I enjoyed these two debates. Its always interesting to talk with someone that has such fundamentally different views.
@madmike Likewise! Thanks for taking the time to debate :)
So in the debate, my criticism was that the government buying the cure at $20k was only "efficient" in the long run (based on the provided scenario), but that it wasn't the "most efficient" way of handling the situation. Let me offer what a more efficient scenario would look like.Oversimplification in 3... 2... 1...: in the absence of government, the price of the cure would go down for two reasons. First, the pharmaceutical companies wouldn't know exactly how much money each customer has (unlike the government), and there's no guarantee the customer will buy/afford it (again, unlike the government) which would incentivize them create a price that would maximize their profits. So for example, selling a million dollar cure to 20 people is not as profitable as a $1k cure to a million people. Whatever that price is in the end, it'll almost certainly be more competitive than the offer they give to the government. Even with competition, if the pharmaceutical companies know that the government is a guaranteed buyer with deep pockets, they'll just inflate the price.So rather than just receiving the longterm efficiency of keeping members of society healthy (which would save society money), the other big benefit is that the remaining $19k (or however much would be saved due to market prices) could be spent on other things thereby maximizing economic efficiency.Again, the market is very paradoxical and not intuitive to the laymen. By not guaranteeing everybody a smartphone... everybody can now afford a smartphone.

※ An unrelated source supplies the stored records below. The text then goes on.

-- ==== Sys2Proof/Machine/Channel.lean ====
section
/-! DEFINITION. The two interrupt operations of a channel, `EDGE` and `MATCH`: the common part of each and the arm that `st[c]` selects. -/

namespace Sys2Proof.Machine

/-- The common part of `EDGE`: the sensed level and the time stamp (`43_vpw_receiver.md` R160). -/
def stampEdge (c : Chan) (lvl : Level) (s : State) : State :=
  s.setCh c { s.ch c with busIn := lvl, lastEdge := s.tcnt }

/-- `EDGE c, lvl`: the common part, then the arm of `st[c]`; in `TxArmed` and `TxWaitIfs` the common part only
(`43_vpw_receiver.md` R160; `44_vpw_transmitter.md` R201). -/
def edgeOp (c : Chan) (lvl : Level) (s : State) : Res State :=
  if edgeEnabled c lvl s then
    match (s.ch c).st with
    | .idle => edgeIdle c lvl (stampEdge c lvl s)
    | .sofWait => edgeSofWait c lvl (elapsed s c) (stampEdge c lvl s)
    | .receiving => edgeReceiving c lvl (elapsed s c) (stampEdge c lvl s)
    | .txArmed => .next (stampEdge c lvl s)
    | .txWaitIfs => .next (stampEdge c lvl s)
    | .txSending => edgeSending c lvl (stampEdge c lvl s)
  else .refused .edgeNotEnabled

/-- `MATCH c`: the common part clears the pending and the enable bit, then the arm of `st[c]`; in `Idle` and `SofWait` the common part only
(`60_exceptions.md` R288; `44_vpw_transmitter.md` R204). -/
def matchOp (c : Chan) (s : State) : Res State :=
  if matchEnabled c s then
    match (s.ch c).st with
    | .idle => .next (disarmUnit c s)
    | .sofWait => .next (disarmUnit c s)
    | .receiving => matchReceiving c (disarmUnit c s)
    | .txArmed => matchWaiting c (disarmUnit c s)
    | .txWaitIfs => matchWaiting c (disarmUnit c s)
    | .txSending => matchSending c (disarmUnit c s)
  else .refused .matchNotEnabled

/-- `EDGE c, lvl` (`43_vpw_receiver.md` R160). -/
def execEdge (c : Chan) (lvl : Level) (s : State) : Res State := edgeOp c lvl s

/-- `MATCH c` (`60_exceptions.md` R288). -/
def execMatch (c : Chan) (s : State) : Res State := matchOp c s

end Sys2Proof.Machine
end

@bubbles But isn't it true that serving the basic needs for the bottom of the pyramid wouldn't be profitable for corporates? Hence they would just die on the streets? And you can see the government as a secure client for corporates or you can also consider them having huge leverage to negotiate prices given that they are their main customer. The problem is when corporates govern countries through lobbying, campaign contributions etc hence government puts their interests first and just say yes to everything
@gigi If that were true, Red Robin would be more profitable than McDonalds or Ferrari over Toyota. Although it's true, individually, people from the bottom pyramid have less, they tend to be more numerous meaning they have a combined purchasing power greater than the middle class. There's a reason why so many real estate developers push for condos and apartments rather than expensive single-family homes. It's less profitable building a single home when you can collect rent from 30-50 people in a 5 story building.Negotiating prices is a non-issue when the government gets out of the patent business and removes barriers to market entry. Do we ever have to "negotiate" with any of the car companies? No, because if either of them overcharge, consumers will go elsewhere. If you expand competition, having to collectively bargain is a non-issue.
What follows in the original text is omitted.